Saved data entries:
□ □ □ □
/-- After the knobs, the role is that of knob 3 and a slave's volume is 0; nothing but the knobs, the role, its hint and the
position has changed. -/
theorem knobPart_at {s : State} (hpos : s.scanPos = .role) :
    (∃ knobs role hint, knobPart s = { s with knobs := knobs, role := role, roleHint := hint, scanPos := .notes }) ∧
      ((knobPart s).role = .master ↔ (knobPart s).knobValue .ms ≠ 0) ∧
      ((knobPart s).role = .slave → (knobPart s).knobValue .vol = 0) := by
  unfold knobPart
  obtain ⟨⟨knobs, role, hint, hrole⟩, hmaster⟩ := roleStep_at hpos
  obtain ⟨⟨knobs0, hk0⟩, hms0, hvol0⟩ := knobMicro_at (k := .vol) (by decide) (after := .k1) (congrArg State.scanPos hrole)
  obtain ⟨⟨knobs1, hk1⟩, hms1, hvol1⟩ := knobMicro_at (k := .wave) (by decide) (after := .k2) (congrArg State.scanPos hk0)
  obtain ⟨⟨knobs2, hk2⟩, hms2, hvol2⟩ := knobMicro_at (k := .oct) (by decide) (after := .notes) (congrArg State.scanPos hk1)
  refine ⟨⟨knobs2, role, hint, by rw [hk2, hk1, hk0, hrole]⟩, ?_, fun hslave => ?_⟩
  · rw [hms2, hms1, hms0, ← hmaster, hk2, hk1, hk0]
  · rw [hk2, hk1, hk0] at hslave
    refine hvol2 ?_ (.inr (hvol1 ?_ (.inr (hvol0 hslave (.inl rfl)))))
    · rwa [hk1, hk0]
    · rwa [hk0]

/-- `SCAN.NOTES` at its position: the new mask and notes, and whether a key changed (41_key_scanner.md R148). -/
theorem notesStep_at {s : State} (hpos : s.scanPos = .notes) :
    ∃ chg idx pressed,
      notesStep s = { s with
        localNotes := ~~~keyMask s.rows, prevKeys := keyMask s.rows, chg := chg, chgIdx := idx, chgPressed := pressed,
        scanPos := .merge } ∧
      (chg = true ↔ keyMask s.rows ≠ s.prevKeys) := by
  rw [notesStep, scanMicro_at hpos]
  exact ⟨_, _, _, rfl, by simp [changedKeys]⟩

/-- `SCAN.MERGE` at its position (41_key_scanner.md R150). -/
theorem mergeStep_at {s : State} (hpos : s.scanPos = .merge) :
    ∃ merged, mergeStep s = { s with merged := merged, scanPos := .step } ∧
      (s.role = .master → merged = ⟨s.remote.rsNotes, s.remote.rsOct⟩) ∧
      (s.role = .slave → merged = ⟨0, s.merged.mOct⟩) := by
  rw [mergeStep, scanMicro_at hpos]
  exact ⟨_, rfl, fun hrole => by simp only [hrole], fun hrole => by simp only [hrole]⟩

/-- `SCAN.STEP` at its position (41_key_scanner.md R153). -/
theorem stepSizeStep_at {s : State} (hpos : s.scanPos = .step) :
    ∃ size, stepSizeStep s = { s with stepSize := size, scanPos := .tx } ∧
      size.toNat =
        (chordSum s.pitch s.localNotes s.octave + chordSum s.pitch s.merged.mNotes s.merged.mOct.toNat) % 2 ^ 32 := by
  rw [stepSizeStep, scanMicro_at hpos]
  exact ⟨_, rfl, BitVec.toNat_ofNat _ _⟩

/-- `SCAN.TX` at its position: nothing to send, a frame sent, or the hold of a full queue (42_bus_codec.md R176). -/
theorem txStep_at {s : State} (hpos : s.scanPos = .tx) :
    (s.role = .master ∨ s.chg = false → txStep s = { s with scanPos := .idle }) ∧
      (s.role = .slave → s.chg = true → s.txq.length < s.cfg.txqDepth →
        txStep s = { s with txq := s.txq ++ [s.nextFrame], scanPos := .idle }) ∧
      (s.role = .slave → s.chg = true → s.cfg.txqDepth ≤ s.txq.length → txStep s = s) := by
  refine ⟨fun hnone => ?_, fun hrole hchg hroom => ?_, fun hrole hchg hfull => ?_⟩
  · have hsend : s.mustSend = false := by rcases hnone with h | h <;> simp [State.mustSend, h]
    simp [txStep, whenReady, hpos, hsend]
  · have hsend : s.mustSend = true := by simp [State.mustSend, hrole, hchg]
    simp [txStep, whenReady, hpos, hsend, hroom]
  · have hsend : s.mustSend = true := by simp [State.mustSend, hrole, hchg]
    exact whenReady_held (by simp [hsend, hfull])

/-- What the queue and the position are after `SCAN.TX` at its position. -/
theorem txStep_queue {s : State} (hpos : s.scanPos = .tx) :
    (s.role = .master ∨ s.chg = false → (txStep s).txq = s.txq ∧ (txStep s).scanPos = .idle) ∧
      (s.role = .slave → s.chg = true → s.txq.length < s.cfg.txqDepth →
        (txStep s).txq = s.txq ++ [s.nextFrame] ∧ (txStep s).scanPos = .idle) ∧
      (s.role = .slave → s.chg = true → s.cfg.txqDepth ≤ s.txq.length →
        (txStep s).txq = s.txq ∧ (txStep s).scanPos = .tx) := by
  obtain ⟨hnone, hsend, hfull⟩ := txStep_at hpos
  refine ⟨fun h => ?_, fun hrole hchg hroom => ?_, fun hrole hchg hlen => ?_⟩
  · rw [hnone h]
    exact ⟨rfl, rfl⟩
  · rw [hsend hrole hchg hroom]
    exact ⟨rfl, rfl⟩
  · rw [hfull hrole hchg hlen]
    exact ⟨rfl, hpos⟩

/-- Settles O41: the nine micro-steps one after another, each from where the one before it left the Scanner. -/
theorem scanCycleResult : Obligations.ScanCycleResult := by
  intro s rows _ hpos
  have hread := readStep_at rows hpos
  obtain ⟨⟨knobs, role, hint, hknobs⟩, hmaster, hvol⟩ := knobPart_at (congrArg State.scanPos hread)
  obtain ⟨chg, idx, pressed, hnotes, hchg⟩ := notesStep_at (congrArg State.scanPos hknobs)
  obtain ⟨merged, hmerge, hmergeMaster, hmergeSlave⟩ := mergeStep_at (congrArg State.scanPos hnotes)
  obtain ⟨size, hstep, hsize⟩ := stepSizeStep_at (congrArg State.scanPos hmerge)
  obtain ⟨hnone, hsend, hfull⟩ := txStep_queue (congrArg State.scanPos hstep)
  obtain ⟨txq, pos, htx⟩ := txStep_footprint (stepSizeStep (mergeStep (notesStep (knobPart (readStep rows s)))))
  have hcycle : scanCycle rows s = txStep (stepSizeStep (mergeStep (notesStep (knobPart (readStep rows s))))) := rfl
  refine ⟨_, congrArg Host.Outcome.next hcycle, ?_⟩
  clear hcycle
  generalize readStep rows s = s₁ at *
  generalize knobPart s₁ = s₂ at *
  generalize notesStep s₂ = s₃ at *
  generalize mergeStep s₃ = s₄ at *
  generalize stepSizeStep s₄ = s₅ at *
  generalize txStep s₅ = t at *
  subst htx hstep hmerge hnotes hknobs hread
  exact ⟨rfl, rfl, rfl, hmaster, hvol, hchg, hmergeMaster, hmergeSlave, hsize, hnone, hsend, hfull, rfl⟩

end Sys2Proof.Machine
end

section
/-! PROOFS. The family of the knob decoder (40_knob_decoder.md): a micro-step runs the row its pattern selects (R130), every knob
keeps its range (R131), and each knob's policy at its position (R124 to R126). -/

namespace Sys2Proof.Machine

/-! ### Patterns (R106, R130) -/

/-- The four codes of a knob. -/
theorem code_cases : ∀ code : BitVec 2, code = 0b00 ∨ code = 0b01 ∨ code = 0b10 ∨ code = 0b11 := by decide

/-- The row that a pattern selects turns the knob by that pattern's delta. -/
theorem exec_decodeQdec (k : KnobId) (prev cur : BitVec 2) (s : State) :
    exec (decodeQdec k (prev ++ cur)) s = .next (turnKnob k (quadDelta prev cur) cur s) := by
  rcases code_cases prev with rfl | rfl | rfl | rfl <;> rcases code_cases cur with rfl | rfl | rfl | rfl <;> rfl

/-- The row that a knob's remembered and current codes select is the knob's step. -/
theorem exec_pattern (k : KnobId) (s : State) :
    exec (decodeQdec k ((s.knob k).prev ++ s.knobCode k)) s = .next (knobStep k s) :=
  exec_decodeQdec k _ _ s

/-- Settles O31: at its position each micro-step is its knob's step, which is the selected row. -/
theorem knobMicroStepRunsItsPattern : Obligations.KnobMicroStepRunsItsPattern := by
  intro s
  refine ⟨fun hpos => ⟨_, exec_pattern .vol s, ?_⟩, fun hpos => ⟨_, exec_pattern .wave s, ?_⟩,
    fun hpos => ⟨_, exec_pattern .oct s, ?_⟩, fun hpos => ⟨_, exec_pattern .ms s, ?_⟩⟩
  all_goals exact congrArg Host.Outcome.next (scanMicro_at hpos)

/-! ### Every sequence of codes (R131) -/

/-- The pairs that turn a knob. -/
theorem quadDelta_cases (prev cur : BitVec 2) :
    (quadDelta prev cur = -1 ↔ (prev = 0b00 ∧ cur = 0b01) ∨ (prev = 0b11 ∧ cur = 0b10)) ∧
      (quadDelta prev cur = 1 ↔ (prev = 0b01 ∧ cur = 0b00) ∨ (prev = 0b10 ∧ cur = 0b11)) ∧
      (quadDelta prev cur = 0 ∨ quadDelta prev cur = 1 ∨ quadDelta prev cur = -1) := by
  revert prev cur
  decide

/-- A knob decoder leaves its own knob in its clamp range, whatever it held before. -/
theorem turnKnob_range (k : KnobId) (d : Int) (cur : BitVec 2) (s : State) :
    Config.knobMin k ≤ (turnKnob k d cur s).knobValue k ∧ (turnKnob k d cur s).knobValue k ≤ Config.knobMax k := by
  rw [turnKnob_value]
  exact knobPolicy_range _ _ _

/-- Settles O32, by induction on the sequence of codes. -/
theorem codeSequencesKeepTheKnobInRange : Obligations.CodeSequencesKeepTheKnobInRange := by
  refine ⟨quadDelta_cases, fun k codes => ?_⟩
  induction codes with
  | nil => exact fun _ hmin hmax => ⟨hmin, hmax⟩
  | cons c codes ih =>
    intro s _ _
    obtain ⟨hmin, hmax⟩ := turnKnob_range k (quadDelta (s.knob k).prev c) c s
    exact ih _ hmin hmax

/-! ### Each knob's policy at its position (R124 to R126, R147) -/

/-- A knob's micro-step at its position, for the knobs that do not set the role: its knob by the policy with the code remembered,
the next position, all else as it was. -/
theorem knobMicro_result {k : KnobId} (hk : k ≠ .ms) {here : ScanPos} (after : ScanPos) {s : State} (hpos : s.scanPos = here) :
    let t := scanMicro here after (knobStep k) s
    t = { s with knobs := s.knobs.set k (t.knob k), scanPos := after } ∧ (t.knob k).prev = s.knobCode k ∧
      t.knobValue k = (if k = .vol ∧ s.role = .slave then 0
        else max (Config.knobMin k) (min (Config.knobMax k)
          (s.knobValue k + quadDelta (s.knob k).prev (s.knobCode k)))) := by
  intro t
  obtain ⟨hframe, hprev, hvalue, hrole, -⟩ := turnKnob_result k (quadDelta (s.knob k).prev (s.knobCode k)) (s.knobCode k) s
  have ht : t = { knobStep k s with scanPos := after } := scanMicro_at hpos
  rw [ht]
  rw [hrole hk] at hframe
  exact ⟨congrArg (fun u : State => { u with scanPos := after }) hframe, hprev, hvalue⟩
□ □ □ □
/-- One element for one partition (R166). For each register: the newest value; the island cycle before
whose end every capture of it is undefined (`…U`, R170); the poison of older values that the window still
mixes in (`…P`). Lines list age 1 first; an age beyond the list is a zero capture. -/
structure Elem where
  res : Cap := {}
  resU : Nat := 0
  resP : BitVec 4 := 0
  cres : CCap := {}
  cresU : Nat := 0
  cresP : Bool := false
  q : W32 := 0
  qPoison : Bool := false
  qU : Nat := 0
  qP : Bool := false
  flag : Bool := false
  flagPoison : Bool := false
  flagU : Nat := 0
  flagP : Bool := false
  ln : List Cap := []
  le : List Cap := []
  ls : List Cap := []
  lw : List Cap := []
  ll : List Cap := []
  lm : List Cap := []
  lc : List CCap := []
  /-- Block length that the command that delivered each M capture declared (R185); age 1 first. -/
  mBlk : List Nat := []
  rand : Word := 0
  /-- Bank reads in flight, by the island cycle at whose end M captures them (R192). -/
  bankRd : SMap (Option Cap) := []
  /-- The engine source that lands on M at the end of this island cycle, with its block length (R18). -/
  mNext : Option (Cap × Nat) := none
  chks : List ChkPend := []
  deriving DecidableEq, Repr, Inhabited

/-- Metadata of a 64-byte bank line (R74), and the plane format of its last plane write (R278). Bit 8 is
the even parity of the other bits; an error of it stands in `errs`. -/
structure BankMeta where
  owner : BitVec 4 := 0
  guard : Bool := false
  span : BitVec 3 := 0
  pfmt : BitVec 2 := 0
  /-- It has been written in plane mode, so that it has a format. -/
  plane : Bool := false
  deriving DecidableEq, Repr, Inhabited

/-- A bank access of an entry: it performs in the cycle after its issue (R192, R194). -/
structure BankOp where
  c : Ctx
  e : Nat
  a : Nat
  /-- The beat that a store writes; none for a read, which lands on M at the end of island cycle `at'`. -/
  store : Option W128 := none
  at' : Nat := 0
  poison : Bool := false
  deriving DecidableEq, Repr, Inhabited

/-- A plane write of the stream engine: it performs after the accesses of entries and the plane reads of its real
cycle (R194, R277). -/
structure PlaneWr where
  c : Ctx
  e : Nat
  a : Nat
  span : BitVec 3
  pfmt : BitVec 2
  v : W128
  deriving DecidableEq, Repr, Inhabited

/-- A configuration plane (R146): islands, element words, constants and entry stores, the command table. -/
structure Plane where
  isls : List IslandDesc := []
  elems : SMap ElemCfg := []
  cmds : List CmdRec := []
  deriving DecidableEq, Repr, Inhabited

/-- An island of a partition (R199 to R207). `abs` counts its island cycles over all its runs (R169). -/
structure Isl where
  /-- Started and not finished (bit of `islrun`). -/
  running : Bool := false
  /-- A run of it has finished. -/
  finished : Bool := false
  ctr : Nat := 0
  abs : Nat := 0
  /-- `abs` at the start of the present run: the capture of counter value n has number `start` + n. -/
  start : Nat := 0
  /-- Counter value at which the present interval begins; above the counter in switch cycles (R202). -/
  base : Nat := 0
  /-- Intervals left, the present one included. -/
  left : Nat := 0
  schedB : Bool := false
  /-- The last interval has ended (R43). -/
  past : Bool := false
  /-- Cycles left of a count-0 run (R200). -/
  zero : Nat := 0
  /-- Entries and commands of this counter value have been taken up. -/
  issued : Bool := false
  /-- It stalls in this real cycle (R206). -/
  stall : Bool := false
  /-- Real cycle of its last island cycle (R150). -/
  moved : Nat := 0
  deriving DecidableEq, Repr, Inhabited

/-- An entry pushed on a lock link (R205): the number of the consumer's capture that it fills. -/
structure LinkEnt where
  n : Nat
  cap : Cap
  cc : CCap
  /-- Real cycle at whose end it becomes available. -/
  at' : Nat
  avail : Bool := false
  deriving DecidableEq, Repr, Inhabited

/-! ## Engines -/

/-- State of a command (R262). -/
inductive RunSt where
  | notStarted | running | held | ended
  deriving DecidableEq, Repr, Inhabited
□ □ □ □
● EXERCISE AIM: Each line in the entries above, starting at the line with "localNotes := ~~~keyMask" and ending at the line with "(41_key_scanner.md R150). -/", is to be printed exactly, and only those lines.

● ANSWER TO THIS PROBLEM:
        localNotes := ~~~keyMask s.rows, prevKeys := keyMask s.rows, chg := chg, chgIdx := idx, chgPressed := pressed,
        scanPos := .merge } ∧
      (chg = true ↔ keyMask s.rows ≠ s.prevKeys) := by
  rw [notesStep, scanMicro_at hpos]
  exact ⟨_, _, _, rfl, by simp [changedKeys]⟩

/-- `SCAN.MERGE` at its position (41_key_scanner.md R150). -/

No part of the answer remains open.